Prompt » Using the records below, repeat exactly the lines from the one holding "-- GDDR7: a" through the one holding "let site := 16", both ends included, and no others.

####

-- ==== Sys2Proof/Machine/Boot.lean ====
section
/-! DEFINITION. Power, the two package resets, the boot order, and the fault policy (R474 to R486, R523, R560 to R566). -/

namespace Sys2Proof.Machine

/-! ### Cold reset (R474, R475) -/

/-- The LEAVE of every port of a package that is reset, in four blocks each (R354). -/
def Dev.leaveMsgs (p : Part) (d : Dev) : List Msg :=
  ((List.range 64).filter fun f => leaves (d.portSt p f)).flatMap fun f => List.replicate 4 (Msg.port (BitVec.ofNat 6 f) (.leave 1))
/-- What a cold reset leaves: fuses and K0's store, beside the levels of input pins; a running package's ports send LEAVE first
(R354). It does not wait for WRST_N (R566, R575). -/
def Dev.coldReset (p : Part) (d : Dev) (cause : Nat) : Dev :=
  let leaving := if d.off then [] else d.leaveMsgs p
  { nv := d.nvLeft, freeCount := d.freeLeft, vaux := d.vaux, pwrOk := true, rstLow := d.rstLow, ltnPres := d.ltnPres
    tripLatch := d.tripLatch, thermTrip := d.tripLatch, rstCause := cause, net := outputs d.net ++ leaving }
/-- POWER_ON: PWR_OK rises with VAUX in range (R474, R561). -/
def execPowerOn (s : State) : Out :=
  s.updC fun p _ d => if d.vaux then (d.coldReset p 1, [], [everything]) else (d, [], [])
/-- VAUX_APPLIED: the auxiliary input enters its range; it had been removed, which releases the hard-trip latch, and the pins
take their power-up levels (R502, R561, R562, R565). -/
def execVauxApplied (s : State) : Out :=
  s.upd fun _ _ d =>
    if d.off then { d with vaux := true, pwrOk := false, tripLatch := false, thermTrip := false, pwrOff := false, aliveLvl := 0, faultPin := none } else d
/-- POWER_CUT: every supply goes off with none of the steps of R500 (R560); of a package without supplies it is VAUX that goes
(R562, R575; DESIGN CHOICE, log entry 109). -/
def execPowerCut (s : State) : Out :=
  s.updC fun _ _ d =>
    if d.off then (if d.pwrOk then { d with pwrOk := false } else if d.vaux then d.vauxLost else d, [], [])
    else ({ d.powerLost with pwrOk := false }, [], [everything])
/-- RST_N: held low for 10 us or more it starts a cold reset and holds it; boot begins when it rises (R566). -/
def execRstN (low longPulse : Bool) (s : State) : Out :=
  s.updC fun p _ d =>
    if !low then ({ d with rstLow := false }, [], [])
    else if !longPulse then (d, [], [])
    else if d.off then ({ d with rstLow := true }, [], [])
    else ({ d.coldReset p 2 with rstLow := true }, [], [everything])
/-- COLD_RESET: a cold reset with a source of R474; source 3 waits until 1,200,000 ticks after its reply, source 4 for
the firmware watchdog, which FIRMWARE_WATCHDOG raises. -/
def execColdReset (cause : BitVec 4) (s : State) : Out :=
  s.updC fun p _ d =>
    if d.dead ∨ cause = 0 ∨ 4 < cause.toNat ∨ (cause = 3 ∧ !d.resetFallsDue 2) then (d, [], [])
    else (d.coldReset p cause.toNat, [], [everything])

####

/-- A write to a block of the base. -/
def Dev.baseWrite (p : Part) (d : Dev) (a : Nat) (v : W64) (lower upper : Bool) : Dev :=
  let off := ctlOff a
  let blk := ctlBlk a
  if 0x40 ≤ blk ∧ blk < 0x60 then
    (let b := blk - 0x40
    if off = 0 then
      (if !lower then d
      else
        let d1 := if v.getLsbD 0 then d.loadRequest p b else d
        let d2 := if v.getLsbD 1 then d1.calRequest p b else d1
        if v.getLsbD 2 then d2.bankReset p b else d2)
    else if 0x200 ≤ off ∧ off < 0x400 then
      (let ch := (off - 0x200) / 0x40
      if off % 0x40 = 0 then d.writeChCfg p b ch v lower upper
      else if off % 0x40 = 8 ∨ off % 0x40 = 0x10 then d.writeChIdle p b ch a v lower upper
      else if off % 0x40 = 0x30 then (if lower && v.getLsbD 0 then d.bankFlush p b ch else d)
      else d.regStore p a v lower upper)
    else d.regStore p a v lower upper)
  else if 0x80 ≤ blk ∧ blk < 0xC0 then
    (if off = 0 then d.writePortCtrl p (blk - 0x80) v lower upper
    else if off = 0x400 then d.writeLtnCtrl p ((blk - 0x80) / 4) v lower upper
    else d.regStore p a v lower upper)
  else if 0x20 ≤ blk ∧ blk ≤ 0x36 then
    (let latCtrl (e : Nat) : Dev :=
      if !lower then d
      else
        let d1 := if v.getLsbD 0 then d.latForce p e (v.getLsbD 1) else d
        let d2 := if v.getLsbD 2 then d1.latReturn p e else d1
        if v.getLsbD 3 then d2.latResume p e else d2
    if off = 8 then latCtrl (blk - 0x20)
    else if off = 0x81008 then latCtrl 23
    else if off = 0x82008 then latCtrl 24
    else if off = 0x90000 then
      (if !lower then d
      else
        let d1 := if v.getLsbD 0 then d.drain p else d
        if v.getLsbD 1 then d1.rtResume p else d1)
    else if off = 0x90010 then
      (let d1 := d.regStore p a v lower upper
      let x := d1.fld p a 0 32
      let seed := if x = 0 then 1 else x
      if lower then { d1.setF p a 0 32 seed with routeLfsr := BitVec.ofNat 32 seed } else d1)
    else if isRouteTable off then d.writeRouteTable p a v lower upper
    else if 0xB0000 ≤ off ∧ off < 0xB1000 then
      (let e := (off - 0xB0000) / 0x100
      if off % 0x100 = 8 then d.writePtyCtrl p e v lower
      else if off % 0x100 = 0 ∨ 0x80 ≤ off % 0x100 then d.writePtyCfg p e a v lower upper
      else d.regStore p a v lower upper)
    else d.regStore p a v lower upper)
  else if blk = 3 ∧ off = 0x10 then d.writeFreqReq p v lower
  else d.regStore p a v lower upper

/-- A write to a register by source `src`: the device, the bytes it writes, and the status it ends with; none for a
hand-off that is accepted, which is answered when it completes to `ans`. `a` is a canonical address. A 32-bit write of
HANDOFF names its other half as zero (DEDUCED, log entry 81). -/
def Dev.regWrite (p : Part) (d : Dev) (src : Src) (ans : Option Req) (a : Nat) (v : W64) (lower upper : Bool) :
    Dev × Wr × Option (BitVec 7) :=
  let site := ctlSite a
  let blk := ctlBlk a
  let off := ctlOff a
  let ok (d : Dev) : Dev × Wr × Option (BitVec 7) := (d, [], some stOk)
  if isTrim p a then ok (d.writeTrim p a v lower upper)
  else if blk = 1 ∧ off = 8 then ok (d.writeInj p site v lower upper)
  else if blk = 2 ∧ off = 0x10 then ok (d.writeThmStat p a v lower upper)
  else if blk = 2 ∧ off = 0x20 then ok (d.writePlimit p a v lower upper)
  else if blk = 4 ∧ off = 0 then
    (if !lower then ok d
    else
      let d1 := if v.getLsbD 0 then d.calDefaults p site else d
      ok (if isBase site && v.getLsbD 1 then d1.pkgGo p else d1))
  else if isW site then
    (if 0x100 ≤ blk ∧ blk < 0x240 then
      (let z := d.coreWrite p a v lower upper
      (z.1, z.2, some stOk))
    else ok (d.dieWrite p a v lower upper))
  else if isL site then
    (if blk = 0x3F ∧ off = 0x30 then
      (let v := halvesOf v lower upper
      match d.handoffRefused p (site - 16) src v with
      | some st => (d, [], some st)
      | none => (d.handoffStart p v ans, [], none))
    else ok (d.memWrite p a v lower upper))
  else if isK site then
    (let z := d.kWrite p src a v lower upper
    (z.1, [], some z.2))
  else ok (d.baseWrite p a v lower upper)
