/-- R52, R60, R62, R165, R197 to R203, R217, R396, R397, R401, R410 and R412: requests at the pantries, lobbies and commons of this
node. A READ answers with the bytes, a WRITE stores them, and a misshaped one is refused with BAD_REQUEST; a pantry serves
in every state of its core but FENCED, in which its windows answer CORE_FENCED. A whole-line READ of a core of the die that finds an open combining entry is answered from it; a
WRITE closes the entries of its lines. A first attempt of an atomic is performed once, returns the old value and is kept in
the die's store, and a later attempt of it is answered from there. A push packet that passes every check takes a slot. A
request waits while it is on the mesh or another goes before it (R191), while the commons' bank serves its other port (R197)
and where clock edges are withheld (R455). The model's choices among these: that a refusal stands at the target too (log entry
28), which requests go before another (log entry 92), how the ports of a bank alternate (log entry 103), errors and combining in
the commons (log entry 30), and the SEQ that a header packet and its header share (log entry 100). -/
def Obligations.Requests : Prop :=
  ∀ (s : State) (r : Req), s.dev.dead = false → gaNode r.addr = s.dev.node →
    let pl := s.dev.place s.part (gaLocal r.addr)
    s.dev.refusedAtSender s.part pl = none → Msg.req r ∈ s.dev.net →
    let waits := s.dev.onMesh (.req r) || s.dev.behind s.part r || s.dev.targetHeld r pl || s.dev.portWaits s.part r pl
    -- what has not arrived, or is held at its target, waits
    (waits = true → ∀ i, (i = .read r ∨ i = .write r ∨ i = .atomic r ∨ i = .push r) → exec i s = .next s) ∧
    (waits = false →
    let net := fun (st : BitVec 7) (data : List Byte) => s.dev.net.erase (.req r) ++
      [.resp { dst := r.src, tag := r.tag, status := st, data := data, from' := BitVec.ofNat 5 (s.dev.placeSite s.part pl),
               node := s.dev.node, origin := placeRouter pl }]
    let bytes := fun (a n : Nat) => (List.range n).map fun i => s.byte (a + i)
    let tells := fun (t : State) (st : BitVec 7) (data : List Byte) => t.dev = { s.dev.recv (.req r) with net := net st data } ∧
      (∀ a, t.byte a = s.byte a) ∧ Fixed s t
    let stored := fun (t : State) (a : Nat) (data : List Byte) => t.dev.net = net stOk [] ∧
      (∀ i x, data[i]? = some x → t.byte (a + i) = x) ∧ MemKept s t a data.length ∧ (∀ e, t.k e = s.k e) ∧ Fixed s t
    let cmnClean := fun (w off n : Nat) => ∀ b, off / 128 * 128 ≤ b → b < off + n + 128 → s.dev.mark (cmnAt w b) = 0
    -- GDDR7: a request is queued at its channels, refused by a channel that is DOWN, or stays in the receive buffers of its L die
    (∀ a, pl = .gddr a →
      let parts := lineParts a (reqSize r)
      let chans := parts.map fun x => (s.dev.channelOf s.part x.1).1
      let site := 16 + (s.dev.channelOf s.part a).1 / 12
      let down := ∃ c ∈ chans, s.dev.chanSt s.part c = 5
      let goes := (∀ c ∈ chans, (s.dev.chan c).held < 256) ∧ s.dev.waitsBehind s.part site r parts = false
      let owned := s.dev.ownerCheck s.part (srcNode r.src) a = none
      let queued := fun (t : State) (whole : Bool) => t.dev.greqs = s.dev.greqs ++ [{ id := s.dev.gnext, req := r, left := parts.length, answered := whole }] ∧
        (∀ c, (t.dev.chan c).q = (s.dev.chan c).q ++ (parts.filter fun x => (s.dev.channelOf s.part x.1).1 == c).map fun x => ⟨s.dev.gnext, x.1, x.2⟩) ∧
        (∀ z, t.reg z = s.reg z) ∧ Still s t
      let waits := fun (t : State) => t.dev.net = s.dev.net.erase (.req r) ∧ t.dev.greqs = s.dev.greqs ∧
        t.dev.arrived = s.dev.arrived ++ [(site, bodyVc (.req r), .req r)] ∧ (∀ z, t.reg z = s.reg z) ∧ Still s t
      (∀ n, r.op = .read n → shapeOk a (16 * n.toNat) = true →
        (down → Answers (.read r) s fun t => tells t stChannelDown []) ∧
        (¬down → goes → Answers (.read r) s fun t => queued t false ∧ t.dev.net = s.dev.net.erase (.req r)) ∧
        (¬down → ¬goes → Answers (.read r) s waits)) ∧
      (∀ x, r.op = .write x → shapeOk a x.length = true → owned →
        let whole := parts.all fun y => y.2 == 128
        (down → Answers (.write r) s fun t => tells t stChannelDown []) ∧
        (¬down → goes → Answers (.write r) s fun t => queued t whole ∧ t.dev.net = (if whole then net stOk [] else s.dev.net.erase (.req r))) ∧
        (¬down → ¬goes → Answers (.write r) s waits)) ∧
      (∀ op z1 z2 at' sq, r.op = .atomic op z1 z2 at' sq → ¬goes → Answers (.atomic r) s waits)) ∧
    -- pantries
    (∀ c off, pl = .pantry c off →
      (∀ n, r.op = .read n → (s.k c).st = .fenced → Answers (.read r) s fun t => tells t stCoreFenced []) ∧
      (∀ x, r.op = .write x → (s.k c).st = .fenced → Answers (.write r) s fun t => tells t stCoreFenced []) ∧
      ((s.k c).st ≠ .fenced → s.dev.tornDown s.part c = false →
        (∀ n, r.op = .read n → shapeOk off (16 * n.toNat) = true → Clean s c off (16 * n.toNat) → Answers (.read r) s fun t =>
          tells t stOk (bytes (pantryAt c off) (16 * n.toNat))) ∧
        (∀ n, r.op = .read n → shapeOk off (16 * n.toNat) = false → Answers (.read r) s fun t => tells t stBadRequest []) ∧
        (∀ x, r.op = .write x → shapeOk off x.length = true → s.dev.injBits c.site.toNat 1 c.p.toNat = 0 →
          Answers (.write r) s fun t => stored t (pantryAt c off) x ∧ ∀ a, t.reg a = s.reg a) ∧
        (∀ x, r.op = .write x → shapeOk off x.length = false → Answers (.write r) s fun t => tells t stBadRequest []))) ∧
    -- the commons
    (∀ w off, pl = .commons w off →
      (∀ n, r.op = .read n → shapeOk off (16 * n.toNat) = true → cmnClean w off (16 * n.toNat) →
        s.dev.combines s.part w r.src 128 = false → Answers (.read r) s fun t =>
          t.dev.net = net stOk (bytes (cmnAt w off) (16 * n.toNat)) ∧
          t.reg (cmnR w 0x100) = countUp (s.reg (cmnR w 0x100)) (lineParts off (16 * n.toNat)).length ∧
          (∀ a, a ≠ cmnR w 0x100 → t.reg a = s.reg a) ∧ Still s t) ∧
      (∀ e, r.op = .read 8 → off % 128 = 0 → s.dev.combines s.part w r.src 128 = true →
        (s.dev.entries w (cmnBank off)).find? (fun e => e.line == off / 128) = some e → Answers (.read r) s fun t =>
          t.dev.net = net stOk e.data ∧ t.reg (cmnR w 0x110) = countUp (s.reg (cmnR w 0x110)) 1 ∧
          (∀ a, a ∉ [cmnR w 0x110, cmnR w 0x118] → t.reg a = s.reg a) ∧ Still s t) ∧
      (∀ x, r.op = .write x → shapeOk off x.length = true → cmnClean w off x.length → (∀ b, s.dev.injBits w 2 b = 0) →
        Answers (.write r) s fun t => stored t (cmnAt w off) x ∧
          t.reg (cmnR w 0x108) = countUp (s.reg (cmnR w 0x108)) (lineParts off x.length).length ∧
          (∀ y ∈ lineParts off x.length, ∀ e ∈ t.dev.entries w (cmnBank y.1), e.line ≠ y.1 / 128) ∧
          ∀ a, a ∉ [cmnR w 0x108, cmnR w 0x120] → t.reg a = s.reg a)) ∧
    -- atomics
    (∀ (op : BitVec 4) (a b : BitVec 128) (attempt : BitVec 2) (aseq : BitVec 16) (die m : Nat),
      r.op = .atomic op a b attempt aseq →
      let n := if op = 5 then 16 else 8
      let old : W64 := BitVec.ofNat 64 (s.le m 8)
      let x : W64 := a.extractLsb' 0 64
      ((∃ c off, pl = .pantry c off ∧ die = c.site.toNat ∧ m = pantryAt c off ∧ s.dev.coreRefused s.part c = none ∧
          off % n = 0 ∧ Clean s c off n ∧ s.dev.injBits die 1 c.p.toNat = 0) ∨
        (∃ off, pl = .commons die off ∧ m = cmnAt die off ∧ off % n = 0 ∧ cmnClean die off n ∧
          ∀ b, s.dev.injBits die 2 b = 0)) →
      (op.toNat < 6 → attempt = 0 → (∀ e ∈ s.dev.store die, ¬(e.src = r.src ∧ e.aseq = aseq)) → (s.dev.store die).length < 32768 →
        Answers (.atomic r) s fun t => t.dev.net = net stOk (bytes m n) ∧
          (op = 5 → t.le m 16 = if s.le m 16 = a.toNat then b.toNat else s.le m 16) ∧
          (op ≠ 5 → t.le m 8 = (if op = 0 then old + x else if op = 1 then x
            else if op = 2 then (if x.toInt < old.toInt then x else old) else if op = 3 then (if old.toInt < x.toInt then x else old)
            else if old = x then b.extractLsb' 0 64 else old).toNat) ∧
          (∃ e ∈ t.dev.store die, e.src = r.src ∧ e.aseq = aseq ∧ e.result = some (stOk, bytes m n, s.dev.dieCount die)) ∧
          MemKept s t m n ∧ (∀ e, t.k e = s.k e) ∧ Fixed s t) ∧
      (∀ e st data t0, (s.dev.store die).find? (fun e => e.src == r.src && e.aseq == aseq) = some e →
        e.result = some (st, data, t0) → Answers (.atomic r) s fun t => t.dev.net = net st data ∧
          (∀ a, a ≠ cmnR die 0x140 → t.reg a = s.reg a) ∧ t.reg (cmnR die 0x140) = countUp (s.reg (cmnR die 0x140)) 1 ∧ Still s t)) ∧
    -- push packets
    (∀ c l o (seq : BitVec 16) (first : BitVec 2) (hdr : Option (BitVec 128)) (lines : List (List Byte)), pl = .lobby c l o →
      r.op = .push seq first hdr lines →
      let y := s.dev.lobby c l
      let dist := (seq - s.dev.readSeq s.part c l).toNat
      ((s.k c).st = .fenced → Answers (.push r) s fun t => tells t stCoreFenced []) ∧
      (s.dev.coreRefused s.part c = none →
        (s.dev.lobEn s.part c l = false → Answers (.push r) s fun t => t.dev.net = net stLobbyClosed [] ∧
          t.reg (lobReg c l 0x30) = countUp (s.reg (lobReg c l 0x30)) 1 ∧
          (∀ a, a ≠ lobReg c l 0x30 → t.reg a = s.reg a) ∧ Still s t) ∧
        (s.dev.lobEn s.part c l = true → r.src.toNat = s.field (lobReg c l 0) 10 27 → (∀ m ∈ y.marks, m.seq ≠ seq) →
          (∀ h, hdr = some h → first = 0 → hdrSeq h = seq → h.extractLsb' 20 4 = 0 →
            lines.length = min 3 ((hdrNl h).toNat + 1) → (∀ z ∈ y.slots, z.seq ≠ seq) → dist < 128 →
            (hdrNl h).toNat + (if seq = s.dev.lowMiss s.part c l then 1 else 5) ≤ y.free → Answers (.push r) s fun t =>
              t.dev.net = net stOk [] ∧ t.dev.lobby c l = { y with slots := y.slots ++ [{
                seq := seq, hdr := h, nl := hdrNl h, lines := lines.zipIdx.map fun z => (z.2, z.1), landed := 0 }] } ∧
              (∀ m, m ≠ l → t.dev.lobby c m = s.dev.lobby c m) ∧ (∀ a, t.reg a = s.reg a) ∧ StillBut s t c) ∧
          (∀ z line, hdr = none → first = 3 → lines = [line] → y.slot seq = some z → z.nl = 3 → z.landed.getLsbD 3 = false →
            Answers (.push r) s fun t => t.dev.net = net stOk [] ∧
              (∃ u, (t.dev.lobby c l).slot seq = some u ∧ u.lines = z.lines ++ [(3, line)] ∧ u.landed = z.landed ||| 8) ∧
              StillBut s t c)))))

####

Answer for the task »
    -- GDDR7: a request is queued at its channels, refused by a channel that is DOWN, or stays in the receive buffers of its L die
    (∀ a, pl = .gddr a →
      let parts := lineParts a (reqSize r)
      let chans := parts.map fun x => (s.dev.channelOf s.part x.1).1
      let site := 16 + (s.dev.channelOf s.part a).1 / 12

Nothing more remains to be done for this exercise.